Stored data
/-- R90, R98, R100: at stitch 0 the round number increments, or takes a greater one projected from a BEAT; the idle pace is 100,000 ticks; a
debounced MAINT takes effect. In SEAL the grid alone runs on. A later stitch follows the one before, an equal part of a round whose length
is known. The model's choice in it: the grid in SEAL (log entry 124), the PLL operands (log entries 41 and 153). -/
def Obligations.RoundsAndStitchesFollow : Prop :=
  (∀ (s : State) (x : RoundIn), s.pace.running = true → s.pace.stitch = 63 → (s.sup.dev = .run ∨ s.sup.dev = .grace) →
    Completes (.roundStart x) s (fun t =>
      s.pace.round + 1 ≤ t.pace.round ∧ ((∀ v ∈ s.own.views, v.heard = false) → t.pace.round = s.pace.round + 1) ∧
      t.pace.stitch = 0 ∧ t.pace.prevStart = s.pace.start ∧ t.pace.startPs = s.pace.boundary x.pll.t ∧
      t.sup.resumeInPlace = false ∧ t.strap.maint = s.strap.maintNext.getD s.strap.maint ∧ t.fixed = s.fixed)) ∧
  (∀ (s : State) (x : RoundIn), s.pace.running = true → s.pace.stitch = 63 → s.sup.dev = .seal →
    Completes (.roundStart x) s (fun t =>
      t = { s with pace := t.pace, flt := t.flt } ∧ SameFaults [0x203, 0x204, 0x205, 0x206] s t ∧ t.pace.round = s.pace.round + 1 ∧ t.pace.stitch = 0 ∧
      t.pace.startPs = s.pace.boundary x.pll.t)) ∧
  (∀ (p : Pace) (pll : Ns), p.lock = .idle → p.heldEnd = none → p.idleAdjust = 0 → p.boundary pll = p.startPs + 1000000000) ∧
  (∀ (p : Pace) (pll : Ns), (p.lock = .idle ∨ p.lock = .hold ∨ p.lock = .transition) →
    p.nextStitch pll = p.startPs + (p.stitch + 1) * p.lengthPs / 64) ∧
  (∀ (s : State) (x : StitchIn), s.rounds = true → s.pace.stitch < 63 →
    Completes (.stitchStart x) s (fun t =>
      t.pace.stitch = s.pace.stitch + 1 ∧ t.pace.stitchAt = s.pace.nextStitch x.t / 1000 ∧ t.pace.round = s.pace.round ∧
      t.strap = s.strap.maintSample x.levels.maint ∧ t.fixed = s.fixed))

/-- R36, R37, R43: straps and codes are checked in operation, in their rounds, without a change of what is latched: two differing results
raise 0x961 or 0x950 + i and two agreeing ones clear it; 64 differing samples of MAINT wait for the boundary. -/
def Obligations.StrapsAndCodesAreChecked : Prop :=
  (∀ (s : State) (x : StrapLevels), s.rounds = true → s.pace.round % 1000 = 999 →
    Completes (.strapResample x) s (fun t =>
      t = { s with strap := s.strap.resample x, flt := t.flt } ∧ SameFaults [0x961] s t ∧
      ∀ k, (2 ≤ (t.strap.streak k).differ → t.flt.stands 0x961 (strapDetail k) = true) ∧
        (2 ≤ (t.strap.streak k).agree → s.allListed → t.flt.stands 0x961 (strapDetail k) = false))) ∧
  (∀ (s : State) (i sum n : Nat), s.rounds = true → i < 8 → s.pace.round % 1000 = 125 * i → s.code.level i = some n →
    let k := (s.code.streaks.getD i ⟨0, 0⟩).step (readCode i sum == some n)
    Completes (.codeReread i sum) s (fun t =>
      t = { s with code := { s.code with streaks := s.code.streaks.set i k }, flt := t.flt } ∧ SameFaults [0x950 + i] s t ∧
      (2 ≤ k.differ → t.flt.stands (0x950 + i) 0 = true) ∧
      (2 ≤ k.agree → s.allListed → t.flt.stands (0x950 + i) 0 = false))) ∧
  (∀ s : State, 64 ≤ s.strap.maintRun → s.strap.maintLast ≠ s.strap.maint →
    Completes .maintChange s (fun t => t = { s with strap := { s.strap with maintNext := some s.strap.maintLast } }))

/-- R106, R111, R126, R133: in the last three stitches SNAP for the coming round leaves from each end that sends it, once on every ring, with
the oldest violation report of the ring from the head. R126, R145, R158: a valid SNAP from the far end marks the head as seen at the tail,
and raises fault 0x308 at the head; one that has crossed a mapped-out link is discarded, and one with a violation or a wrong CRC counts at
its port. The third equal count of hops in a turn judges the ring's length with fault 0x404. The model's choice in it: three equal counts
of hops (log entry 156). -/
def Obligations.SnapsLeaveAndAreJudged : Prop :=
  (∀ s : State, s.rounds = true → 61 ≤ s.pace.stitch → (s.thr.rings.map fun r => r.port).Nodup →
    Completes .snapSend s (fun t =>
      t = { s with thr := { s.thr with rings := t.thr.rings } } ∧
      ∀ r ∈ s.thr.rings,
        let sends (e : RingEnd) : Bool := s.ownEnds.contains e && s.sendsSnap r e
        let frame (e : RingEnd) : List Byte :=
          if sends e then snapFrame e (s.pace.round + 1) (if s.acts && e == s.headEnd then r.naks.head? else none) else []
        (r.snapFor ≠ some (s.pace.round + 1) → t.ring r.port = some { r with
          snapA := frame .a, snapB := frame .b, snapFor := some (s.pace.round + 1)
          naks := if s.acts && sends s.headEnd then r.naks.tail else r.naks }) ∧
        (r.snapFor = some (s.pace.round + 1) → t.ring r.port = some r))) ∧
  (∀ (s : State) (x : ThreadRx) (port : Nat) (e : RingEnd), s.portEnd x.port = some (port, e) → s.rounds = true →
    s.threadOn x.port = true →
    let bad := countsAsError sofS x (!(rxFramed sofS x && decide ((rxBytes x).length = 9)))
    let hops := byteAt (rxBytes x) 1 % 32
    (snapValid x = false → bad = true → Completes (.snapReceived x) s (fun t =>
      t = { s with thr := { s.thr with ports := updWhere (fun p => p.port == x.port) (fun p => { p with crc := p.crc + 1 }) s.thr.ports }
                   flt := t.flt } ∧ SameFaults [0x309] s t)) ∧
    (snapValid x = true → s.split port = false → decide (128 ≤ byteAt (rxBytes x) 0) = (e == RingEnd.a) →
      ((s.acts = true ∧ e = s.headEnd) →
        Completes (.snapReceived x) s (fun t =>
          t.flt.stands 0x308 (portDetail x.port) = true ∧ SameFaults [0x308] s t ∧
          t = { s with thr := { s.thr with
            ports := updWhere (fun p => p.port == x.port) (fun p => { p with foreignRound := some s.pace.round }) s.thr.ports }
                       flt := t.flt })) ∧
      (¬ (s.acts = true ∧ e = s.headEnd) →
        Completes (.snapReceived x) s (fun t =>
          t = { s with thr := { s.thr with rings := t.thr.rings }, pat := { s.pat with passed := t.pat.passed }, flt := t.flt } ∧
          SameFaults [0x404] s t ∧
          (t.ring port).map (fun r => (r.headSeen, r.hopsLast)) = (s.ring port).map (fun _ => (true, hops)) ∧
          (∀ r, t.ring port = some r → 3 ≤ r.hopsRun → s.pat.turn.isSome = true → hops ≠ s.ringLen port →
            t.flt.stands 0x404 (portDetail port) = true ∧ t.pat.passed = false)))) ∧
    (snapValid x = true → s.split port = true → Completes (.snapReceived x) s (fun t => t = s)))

--

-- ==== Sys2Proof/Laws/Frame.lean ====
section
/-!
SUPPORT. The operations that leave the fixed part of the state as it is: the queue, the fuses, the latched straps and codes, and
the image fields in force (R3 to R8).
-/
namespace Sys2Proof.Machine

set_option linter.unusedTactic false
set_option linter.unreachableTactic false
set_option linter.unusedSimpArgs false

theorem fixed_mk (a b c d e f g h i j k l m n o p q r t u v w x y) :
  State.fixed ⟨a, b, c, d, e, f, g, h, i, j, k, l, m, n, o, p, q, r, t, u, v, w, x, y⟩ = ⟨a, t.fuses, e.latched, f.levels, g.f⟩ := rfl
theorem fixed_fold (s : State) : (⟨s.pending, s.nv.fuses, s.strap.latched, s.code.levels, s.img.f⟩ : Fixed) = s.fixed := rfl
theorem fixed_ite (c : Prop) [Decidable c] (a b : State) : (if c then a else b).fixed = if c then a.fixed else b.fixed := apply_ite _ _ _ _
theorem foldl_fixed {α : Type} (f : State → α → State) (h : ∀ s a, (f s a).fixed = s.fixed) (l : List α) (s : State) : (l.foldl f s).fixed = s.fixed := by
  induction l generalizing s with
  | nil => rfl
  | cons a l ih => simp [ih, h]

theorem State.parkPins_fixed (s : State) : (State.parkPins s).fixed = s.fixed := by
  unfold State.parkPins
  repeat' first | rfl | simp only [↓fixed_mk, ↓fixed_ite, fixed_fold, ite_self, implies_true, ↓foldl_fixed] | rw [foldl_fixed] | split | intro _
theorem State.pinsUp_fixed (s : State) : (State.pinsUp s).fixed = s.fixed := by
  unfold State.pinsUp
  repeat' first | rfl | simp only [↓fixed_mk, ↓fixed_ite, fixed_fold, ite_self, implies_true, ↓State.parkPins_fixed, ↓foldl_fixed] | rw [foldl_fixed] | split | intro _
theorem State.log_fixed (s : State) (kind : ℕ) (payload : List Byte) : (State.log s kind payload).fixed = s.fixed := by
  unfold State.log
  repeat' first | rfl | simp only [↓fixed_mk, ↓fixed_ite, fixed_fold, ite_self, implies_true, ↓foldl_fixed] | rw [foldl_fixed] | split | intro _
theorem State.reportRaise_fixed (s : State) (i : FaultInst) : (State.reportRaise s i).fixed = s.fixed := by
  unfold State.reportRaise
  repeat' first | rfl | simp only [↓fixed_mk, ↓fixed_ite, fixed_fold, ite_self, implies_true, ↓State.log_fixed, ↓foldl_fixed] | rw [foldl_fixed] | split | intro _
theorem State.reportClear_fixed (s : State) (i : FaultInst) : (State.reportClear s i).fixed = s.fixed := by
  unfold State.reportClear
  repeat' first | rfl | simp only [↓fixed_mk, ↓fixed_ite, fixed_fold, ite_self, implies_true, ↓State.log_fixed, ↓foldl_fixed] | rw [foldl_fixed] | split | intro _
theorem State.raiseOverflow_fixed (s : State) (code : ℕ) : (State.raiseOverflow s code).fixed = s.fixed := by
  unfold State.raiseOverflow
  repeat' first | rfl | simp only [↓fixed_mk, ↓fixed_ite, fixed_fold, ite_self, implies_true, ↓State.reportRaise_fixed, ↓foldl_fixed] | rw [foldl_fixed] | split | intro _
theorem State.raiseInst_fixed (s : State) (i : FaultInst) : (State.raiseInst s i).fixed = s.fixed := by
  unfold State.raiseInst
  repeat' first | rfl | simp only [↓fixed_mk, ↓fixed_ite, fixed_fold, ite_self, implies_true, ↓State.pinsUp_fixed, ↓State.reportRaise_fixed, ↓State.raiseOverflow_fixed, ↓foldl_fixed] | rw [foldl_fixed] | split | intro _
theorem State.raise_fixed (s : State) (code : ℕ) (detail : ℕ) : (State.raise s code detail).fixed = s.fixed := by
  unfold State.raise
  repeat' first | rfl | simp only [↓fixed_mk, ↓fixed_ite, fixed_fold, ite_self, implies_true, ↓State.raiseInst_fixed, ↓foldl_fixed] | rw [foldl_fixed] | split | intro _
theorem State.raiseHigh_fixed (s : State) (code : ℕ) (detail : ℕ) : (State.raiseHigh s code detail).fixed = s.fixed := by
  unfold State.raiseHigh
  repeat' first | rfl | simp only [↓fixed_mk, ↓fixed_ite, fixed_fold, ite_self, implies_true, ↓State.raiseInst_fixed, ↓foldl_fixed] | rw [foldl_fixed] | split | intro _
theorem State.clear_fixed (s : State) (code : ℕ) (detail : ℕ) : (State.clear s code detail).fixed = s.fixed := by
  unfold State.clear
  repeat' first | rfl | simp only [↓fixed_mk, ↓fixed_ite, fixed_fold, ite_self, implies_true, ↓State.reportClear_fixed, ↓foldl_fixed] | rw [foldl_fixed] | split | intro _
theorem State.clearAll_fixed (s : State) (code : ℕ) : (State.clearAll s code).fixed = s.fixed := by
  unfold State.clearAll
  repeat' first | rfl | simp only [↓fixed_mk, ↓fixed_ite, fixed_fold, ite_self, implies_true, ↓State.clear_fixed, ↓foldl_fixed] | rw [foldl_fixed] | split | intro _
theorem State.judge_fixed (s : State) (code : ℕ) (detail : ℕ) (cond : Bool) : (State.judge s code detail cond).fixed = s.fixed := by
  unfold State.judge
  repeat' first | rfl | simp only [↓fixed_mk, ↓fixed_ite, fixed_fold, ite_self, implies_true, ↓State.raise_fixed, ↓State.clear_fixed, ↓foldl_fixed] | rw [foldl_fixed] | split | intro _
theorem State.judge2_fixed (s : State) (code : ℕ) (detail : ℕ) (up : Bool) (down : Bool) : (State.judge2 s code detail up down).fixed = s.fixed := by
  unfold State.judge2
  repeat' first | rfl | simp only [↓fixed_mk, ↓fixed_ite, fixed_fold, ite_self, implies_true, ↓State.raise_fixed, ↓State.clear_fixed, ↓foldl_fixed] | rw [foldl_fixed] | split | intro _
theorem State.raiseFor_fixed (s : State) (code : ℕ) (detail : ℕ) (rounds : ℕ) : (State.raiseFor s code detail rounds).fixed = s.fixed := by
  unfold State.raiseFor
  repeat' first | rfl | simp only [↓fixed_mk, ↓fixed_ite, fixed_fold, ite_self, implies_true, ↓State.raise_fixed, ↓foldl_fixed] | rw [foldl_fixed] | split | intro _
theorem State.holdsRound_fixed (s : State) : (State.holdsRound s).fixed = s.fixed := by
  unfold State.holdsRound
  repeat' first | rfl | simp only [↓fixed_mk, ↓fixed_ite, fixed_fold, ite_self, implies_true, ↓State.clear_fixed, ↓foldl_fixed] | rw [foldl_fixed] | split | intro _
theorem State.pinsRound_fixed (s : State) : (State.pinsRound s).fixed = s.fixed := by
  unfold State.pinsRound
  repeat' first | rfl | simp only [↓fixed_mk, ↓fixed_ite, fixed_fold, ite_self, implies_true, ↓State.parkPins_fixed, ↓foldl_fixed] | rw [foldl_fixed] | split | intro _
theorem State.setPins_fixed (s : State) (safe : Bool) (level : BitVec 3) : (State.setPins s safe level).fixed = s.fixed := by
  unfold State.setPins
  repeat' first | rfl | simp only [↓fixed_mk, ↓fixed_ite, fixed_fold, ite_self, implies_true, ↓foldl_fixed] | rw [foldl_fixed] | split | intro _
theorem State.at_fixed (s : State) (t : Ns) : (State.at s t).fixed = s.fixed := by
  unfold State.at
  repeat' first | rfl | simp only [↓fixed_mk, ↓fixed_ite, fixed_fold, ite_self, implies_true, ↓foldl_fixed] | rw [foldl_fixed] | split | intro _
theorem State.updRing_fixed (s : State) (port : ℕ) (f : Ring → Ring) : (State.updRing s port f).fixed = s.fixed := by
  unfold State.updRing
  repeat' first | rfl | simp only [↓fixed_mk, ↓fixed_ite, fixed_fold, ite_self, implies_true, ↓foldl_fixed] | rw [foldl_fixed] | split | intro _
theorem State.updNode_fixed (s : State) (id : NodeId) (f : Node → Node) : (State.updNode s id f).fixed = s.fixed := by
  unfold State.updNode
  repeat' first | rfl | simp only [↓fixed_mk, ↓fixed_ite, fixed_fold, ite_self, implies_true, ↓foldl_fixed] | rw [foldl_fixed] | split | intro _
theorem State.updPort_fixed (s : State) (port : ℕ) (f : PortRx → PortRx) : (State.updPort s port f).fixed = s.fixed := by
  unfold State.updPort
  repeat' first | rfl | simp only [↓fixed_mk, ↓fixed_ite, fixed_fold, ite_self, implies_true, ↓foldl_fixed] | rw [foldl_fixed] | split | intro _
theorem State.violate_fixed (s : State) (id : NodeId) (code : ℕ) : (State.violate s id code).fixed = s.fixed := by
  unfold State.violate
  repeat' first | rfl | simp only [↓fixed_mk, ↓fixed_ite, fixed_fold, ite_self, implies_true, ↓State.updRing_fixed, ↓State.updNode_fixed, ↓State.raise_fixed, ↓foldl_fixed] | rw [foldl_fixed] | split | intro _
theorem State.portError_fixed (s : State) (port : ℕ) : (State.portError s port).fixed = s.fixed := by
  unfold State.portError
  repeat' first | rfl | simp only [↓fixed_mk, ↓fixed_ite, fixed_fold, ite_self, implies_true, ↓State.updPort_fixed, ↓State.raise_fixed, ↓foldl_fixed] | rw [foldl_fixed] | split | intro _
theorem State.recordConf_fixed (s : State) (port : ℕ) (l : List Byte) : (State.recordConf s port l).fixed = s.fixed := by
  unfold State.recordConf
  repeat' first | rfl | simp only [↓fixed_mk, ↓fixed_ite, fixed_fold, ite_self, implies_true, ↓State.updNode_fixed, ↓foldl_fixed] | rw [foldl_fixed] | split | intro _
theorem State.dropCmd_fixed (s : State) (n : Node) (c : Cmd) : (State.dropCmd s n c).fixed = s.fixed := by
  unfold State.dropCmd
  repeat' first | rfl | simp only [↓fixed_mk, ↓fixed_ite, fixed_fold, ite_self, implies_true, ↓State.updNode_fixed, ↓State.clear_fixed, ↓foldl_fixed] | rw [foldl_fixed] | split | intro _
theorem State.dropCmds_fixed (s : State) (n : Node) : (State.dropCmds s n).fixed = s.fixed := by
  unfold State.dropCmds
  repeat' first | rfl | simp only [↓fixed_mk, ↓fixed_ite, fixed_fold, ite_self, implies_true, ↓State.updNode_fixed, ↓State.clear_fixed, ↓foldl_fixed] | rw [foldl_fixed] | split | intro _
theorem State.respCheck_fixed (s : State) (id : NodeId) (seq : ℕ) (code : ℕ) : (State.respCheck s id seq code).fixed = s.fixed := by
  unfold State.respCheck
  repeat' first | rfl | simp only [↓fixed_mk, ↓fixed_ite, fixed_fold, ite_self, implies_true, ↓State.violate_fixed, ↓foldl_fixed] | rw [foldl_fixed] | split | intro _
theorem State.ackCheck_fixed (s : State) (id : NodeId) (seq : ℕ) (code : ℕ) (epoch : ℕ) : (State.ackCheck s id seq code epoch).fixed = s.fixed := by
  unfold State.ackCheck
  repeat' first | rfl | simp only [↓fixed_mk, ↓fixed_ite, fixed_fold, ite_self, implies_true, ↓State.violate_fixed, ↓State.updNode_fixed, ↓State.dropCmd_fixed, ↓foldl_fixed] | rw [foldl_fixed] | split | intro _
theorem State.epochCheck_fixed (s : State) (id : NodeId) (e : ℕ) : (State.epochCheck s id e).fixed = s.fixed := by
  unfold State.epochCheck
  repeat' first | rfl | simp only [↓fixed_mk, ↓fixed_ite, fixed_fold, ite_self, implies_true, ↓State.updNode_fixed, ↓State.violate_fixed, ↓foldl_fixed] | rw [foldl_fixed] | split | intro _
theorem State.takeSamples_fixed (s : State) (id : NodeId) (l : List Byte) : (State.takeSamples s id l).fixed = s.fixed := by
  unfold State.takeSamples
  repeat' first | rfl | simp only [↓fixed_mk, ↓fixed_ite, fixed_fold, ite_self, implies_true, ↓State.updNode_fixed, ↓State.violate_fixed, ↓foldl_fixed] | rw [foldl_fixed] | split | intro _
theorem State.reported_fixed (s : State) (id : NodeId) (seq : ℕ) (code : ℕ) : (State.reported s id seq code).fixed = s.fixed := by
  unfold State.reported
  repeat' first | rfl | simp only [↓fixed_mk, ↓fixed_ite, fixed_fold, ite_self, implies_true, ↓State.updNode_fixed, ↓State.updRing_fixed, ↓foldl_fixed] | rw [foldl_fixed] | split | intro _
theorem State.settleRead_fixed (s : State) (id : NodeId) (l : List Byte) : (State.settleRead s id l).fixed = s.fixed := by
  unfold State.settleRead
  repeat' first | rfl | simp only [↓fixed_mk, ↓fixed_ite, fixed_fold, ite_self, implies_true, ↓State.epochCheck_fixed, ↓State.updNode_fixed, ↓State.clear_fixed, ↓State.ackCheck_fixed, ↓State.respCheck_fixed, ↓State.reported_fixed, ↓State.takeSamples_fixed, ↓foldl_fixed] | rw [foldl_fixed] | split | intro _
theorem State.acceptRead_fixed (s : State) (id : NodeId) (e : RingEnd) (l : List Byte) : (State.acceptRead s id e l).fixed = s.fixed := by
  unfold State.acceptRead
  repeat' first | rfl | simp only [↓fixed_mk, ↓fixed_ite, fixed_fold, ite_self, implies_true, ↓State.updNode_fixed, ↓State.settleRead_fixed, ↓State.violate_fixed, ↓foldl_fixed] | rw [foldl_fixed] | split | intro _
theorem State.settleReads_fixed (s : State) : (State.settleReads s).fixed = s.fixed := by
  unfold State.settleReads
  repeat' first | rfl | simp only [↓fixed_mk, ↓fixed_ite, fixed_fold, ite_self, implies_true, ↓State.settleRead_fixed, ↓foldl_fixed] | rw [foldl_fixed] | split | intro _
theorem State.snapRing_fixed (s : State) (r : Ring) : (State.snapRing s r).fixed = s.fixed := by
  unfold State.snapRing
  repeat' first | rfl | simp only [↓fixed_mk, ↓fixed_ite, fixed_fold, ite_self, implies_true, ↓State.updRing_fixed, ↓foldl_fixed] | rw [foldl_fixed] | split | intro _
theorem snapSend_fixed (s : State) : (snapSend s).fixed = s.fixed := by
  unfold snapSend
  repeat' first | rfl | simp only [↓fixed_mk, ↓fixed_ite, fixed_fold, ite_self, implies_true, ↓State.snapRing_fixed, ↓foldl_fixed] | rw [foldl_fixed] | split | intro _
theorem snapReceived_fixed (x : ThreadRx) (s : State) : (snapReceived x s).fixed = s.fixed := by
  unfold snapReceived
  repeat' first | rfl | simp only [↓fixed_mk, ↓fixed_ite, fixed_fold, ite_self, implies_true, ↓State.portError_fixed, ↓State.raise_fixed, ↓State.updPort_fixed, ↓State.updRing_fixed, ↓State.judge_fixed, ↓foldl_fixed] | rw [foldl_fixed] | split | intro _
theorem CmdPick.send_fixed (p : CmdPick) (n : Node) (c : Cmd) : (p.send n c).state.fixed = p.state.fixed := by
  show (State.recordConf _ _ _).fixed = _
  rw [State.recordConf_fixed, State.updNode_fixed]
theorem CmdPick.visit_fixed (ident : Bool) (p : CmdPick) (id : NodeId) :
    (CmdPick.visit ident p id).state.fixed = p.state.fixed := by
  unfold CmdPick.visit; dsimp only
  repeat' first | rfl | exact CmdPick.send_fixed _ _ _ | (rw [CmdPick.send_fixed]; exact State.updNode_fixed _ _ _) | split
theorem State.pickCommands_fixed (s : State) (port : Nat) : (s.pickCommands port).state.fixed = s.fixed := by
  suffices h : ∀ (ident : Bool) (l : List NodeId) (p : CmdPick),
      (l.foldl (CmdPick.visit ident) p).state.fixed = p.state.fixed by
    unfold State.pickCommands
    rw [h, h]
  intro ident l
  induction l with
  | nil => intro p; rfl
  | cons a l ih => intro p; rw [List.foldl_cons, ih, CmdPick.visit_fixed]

• _Problem requirements_
Report the number of lines in the entries above that include the word "induction" and add nothing to it.

• _Result_
2